In terms of cross-device linkage, what do your clients want and what can you deliver?

What they want is a single unifying identification structure, which we offer in Audience Operating System (AOS). That’s what makes us unique (among BlueKai, Turn and [x+1]). They’re online DMPs. They deal with unstructured non-PII (personally identifying information) data. We are unique in that much of our origins came from personal recognition, the direct mail space, email. We can flip between unstructured and structured data through a matching key. That allows us to get more individual recognition.

The second piece that accompanies that over time is permissions. We think collecting permissions and giving consumers and companies a place to validate what information has been captured and how that information is used is very important. AboutTheData was the first step toward that dream, but it’s only a first step in a journey.

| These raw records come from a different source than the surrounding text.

-- ==== Sys2Proof/Certificates/Slice0/Obligations.lean ====
section
/-! DEFINITION. Certificates/Slice0/Obligations.lean: the statements about the model, one definition each, for the provers. A hypothesis
`Waits s f rest code` says that request `f` stands at the head of the request queue and can be served, `WaitsWith` that its payload also
carries fields; `taken`, `answered`, `refused` and `Accepted` say what has become of it (Safety.lean). -/
section Statements

open Sys2Proof Sys2Proof.Machine Sys2Proof.Safety

/-! ### Reads -/

/-- R29, R89, R101, R135: CLOCK READ, DOOR READ, ALARM READ, CYLINDER READ and BANK READ answer with what the rules list and change nothing;
a number out of its range is FORMAT. The state, causes, timers, marks, envelope and the four accepted point states of DOOR READ are those of
the door record itself. -/
def Obligations.RecordReadsAnswerAndChangeNothing : Prop :=
  (∀ (s : State) (f : RequestFrame) (rest : List RequestFrame), Waits s f rest 0x21 → f.payload.length = 1 →
     exec .clockRead s = .next (
       answered (taken s rest) f 0x21 .ok
         (.clockRead s.clk.date s.clk.time s.clk.weekday s.clk.isSet s.clk.holidayToday s.clk.siteState s.clk.override
           s.clk.siteSchedule s.clk.grace (s.clk.graceTimer.getD 0)) .nothing)) ∧
  (∀ (s : State) (f : RequestFrame) (rest : List RequestFrame), WaitsWith s f rest 0x43 →
     (∀ d : Room,
       exec (.doorRead (some (num d))) s =
         .next (answered (taken s rest) f 0x43 .ok (.door s.doors[d] (s.doorUnitNumber d) s.ctx[d].view) .nothing)) ∧
     (∀ n, n = 0 ∨ 16 < n → exec (.doorRead (some n)) s = .next (refused s f rest 0x43 .format))) ∧
  (∀ (s : State) (f : RequestFrame) (rest : List RequestFrame) (start : Nat), WaitsWith s f rest 0x52 →
     exec (.alarmRead (some start)) s = .next (
       if 1 ≤ start ∧ start ≤ 64 then
         answered (taken s rest) f 0x52 .ok
           (.alarms s.alarms.records.length s.alarms.overflow s.alarms.general s.alarms.fault
             ((s.alarms.records.drop (start - 1)).take 6)) .nothing
       else refused s f rest 0x52 .format)) ∧
  (∀ (s : State) (f : RequestFrame) (rest : List RequestFrame),
     (WaitsWith s f rest 0x71 →
       (∀ p : Pos, s.bank.cylinders[p].state ≠ .reserved →
         exec (.cylinderRead (some (num p))) s =
           .next (answered (taken s rest) f 0x71 .ok (.cylinder s.bank.cylinders[p] none s.bank.flags[p]) .nothing)) ∧
       (∀ (p : Pos) (z : Room), s.bank.cylinders[p].state = .reserved → s.bank.cylinders[p].zone = some z →
         exec (.cylinderRead (some (num p))) s =
           .next (answered (taken s rest) f 0x71 .ok
             (.cylinder s.bank.cylinders[p] (some s.zones[z].state) s.bank.flags[p]) .nothing)) ∧
       (∀ n, n = 0 ∨ 48 < n → exec (.cylinderRead (some n)) s = .next (refused s f rest 0x71 .format))) ∧
     (Waits s f rest 0x72 → f.payload.length = 1 →
       exec .bankRead s =
         .next (answered (taken s rest) f 0x72 .ok
           (.bank s.bank.manifold s.bank.waitQueue
             (s.bank.reservations.map fun z => (z, (s.bank.reservedPositions z).length, s.bank.coverage[z].grade))
             ([.ready, .reserved, .spent, .isolated, .fault, .absent].map fun st => (st, s.bank.stateCount st))
             (s.bank.chargeSum s.bank.readyPositions)) .nothing)))

/-- READ BEARER, FIND TOKEN, CHAIN READ, SCHEDULE READ, HOLIDAY READ, ROLL READ, ZONE READ, STATION READ, LINK READ and PROFILE READ
answer with the record and change nothing (R11, R18, R21, R23, R69, R130, R150, R162, R173); STATUS returns the marks as they stood and
clears the error mark and the Overrun mark (R171). -/
def Obligations.TableReadsAndStatus : Prop :=
  ((∀ (s : State) (f : RequestFrame) (rest : List RequestFrame),
      (∀ b, WaitsWith s f rest 0x15 → 1 ≤ b → b ≤ 4095 →
        exec (.readBearer (some b)) s = .next (answered (taken s rest) f 0x15 .ok (s.viewBearer b) .nothing)) ∧
      (∀ (t : Token) b, WaitsWith s f rest 0x16 → t ≠ 0 → t ≠ BitVec.allOnes 40 → s.bt.index.get t.toNat = some b →
        exec (.findToken (some t)) s = .next (answered (taken s rest) f 0x16 .ok (s.viewBearer b) .nothing)) ∧
      (∀ (t : Token), WaitsWith s f rest 0x16 → t ≠ 0 → t ≠ BitVec.allOnes 40 → s.bt.index.get t.toNat = none →
        exec (.findToken (some t)) s = .next (refused s f rest 0x16 .notFound)) ∧
      (∀ b r, WaitsWith s f rest 0x19 → 1 ≤ b → b ≤ 4095 → s.bt.bearers.get b = some r →
        exec (.chainRead (some b)) s =
          .next (answered (taken s rest) f 0x19 .ok
            (.chain ((s.bt.chainOf r).filterMap fun e => (s.bt.entries.get e).map fun x => (e, x.content))) .nothing)) ∧
      (∀ i : Sched, WaitsWith s f rest 0x1B →
        exec (.scheduleRead (some i.val)) s =
          .next (answered (taken s rest) f 0x1B .ok (.schedule (i.val = 0) (if i.val = 0 then [] else s.bt.schedules[i])) .nothing)) ∧
      (Waits s f rest 0x1E → f.payload.length = 1 →
        exec .holidayRead s = .next (answered (taken s rest) f 0x1E .ok (.holidays s.bt.holidays) .nothing))) ∧
   (∀ (s : State) (f : RequestFrame) (rest : List RequestFrame),
      (∀ (r : Room) (start : Nat), WaitsWith s f rest 0x33 → 1 ≤ start → start ≤ 32 →
        exec (.rollRead (some ⟨num r, start⟩)) s =
          .next (answered (taken s rest) f 0x33 .ok
            (.roll (s.headCount r) s.sup.profiles[r].capacity s.roll.rooms[r].unreconciled (s.lapsedCount r) s.roll.tick
              (((s.entriesIn r).drop (start - 1)).take 8 |>.map rollView)) .nothing)) ∧
      (∀ z : Room, WaitsWith s f rest 0x64 →
        exec (.zoneRead (some (num z))) s =
          .next (answered (taken s rest) f 0x64 .ok (.zone
              { state := s.zones[z].state, disableCause := s.zones[z].disableCause, holds := s.zones[z].holds
                kind := s.zones[z].kind, authorise := s.zones[z].authorise, remainder := s.zones[z].remainder
                accumulated := s.zones[z].accumulated, flowStart := s.zones[z].flowStart
                discharge := s.zones[z].discharge, soak := s.zones[z].soak, lastEnvelope := s.zones[z].lastEnvelope
                envelopeOpen := s.zones[z].envelopeOpen, flowSeen := s.zones[z].flowSeen
                unconfirmed := s.zones[z].unconfirmed, inputs := s.zones[z].inputs }
              (s.bank.place z) s.bank.coverage[z]) .nothing)) ∧
      (∀ a : Addr, WaitsWith s f rest 0x81 →
        exec (.stationRead (some (num a))) s =
          .next (answered (taken s rest) f 0x81 .ok
            (.stationRead s.loop.stations[a].type s.loop.stations[a].room s.loop.stations[a].state s.loop.stations[a].misses
              (s.loop.stations[a].points.map fun p => ⟨p.accepted, p.candidate, p.count⟩) s.loop.stations[a].lastEvent
              s.loop.stations[a].slots.marks) .nothing)) ∧
      (WaitsWith s f rest 0x91 →
        exec (.linkRead (some 1)) s =
            .next (answered (taken s rest) f 0x91 .ok (.linkRead1 s.p1.pair s.p1.mode s.p1.rx.state s.p1.tx) .nothing) ∧
          exec (.linkRead (some 2)) s =
            .next (answered (taken s rest) f 0x91 .ok (.linkRead2 s.p2.pair s.p2.rate s.p2.rx.state s.p2.tx) .nothing) ∧
          ∀ n, n ≠ 1 → n ≠ 2 → exec (.linkRead (some n)) s = .next (refused s f rest 0x91 .format)) ∧
      (∀ r : Room, WaitsWith s f rest 0xA4 →
        exec (.profileRead (some (num r))) s =
          .next (answered (taken s rest) f 0xA4 .ok (.profile s.sup.profiles[r]) .nothing)))) ∧
  (∀ (s : State) (f : RequestFrame) (rest : List RequestFrame), Waits s f rest 0xA0 → f.payload.length = 1 →
     Accepted (exec .status s) { taken s rest with p1 := { (taken s rest).p1 with errorMark := false, overrun := false } } f 0xA0
       (.status 0x0E16 1 s.sup.cause s.clk.isSet s.clk.siteState s.clk.override s.bt.retention s.sup.unitAddress
         s.alarms.overflow s.p1.errorMark s.p1.overrun (rooms.map fun z => s.zones[z].state)
         (rooms.map fun d => s.doors[d].state)) .nothing)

How about connecting someone on a computer with someone on a mobile phone? What are the possibilities there today in terms of creating that linkage?

We have a picture of this, in terms of the common methods used. We have basically mapped out what we think the industries are doing and the pros and cons of each. We like our method, which essentially creates a master recognition file that can make the connection on a number of attributes as opposed to doing something that requires 10 integrations and a whole bunch of guessing.

Did you build that in-house?

We have 40-year roots in data management. It’s a lot of in-house coupled with increasing recognition that it’s also about partnership. To do stuff in today’s world, I don’t believe in the vision of a single monolithic database. Data is used at a single point in time and disappears depending on what permissions you have. It’s about partnering and making real-time connections as opposed to owning every interaction.

Acxiom’s big play emphasizes online-offline connectivity.

You hear us talk about the online offline linkage because we think there’s a group of competitors that only represent one piece of it. To me that’s not the end game either. It’s everything: It’s structured and unstructured, it’s online and offline, data about people, data about things, data about the weather, data about inventory. Somehow a data manage platform has become synonymous with online display marketing. Why? Data is data is data. It can be used so much more powerfully than just that thin slice where a handful of startups have emerged in the last few years.